__TASK DETAILS__: Word for word, set down every line of the entries below from the line with "paddocks (R135). -/" to the line with "def State.trainFail (s", including both, and no other line.

__DATASET RECORDS__:
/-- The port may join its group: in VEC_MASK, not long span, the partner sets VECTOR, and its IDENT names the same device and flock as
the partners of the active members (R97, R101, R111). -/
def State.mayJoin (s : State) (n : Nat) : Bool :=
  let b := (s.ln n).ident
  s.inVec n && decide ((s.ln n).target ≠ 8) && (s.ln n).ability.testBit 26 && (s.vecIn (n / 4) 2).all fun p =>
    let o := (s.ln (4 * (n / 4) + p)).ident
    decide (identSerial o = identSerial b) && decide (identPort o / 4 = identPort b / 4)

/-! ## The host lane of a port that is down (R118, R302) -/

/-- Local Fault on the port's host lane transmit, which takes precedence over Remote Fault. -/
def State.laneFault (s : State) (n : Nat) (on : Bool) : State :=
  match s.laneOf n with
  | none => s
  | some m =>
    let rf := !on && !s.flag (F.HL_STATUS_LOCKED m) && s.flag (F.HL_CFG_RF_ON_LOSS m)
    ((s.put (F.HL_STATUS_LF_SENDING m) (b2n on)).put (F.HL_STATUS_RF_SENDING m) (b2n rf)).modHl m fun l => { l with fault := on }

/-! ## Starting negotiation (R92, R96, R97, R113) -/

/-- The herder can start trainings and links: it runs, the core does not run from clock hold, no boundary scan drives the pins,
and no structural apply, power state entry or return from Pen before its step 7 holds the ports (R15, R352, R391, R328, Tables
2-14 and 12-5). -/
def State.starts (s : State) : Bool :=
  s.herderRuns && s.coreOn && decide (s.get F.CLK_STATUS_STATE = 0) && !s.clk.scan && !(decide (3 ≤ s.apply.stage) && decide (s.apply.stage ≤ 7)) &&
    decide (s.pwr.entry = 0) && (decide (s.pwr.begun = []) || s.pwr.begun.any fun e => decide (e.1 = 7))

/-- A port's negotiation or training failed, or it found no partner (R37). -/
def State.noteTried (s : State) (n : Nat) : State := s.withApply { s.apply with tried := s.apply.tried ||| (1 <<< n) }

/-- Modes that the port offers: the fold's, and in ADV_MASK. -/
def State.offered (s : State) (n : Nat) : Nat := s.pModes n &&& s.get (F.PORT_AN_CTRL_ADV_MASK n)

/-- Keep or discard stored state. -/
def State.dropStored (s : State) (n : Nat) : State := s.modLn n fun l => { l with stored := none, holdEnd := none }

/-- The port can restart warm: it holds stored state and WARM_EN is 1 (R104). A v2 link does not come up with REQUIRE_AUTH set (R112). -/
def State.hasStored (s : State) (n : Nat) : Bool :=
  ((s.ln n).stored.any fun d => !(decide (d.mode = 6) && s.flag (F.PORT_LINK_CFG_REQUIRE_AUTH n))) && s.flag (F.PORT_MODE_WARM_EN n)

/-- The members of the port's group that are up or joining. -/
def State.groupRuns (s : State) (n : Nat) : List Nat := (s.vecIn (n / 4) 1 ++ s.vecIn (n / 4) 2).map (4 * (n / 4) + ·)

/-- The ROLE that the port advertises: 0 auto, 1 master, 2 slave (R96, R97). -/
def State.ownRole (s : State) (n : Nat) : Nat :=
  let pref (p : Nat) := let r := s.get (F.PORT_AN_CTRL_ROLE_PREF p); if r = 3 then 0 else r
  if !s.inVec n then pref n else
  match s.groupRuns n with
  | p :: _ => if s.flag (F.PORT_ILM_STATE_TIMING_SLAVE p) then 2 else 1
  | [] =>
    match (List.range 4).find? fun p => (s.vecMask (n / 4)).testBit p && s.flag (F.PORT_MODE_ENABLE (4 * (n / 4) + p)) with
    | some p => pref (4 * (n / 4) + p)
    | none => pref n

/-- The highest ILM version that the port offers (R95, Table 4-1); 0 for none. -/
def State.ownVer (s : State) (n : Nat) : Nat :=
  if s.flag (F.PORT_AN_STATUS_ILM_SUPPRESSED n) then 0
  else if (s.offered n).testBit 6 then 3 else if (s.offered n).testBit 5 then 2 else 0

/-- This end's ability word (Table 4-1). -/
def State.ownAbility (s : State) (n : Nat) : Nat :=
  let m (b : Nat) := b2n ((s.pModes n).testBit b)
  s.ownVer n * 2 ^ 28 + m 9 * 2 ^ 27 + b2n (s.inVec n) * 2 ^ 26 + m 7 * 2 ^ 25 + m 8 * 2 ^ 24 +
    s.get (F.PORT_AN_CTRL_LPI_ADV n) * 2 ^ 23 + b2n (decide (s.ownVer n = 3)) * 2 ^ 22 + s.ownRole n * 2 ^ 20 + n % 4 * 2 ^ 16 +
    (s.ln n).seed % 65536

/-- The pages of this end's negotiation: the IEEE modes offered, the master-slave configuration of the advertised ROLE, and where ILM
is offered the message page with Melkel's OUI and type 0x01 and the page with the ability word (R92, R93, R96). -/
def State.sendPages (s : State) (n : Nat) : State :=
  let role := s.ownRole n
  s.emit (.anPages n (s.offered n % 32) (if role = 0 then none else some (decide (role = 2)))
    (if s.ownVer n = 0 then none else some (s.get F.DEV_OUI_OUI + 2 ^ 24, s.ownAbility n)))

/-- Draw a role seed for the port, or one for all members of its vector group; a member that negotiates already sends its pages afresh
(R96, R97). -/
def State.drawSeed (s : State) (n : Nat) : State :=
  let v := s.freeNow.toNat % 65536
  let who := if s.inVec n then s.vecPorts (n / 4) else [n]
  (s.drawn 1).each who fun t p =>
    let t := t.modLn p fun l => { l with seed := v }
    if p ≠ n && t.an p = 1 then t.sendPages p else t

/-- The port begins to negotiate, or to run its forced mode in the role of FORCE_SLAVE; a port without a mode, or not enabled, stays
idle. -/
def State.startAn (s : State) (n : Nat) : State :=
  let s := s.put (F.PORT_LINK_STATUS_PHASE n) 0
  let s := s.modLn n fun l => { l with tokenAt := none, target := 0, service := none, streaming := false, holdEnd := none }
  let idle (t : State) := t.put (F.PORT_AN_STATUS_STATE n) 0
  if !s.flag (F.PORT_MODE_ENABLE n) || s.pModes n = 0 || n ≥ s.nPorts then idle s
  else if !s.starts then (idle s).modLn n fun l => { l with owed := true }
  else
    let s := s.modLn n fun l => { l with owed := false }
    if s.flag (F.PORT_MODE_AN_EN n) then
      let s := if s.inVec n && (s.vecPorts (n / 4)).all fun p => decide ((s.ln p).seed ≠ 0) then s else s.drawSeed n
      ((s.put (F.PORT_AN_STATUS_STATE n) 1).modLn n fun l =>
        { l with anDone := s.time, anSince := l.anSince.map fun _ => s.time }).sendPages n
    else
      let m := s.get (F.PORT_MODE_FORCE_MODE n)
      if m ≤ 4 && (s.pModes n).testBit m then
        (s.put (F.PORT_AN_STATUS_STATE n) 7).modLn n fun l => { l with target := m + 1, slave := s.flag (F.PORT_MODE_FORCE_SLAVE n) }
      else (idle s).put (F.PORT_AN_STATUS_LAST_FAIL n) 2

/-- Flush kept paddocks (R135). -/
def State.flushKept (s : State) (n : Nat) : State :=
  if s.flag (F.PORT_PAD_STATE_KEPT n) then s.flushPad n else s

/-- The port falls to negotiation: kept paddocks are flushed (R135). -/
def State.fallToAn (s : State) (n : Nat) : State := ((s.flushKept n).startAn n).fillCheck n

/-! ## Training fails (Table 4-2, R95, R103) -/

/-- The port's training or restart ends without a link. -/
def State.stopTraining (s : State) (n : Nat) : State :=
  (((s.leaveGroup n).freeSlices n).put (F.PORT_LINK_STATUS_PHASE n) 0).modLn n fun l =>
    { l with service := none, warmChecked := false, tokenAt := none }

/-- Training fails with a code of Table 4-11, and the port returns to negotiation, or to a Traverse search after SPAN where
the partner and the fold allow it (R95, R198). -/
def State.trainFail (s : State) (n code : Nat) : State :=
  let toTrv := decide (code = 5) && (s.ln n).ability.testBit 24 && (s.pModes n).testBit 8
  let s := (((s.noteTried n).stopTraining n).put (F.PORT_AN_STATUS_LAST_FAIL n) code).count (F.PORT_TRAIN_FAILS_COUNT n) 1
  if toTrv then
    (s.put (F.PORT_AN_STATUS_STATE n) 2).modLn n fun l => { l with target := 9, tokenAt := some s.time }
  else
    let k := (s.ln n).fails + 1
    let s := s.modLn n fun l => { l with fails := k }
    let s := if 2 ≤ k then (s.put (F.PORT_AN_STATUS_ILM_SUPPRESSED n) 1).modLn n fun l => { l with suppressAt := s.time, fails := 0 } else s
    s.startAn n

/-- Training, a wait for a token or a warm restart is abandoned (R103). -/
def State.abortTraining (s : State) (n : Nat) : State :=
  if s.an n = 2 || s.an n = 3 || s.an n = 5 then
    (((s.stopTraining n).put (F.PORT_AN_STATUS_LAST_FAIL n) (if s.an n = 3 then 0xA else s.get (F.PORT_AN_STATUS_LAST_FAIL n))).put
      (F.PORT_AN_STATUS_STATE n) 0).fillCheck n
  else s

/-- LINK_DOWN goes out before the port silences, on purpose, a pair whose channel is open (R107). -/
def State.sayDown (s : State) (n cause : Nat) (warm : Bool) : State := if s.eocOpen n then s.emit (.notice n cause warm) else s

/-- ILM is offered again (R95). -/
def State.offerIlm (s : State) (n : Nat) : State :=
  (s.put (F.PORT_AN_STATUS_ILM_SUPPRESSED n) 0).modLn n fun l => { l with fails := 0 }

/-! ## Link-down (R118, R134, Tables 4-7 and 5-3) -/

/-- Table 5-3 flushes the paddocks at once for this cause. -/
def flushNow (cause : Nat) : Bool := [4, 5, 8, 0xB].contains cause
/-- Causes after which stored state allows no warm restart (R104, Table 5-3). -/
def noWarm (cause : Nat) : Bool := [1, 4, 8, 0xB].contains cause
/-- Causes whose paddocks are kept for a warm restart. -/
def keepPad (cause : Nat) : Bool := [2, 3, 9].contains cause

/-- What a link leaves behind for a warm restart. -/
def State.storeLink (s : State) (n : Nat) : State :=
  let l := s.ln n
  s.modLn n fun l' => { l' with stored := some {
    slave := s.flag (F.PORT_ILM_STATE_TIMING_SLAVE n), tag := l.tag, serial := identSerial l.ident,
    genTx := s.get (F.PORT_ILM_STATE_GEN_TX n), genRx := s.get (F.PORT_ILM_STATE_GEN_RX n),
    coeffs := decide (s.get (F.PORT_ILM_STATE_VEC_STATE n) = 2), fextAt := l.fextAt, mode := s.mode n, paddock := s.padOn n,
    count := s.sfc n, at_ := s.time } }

__EXERCISE OUTPUT__:
/-- Flush kept paddocks (R135). -/
def State.flushKept (s : State) (n : Nat) : State :=
  if s.flag (F.PORT_PAD_STATE_KEPT n) then s.flushPad n else s

/-- The port falls to negotiation: kept paddocks are flushed (R135). -/
def State.fallToAn (s : State) (n : Nat) : State := ((s.flushKept n).startAn n).fillCheck n

/-! ## Training fails (Table 4-2, R95, R103) -/

/-- The port's training or restart ends without a link. -/
def State.stopTraining (s : State) (n : Nat) : State :=
  (((s.leaveGroup n).freeSlices n).put (F.PORT_LINK_STATUS_PHASE n) 0).modLn n fun l =>
    { l with service := none, warmChecked := false, tokenAt := none }

/-- Training fails with a code of Table 4-11, and the port returns to negotiation, or to a Traverse search after SPAN where
the partner and the fold allow it (R95, R198). -/
def State.trainFail (s : State) (n code : Nat) : State :=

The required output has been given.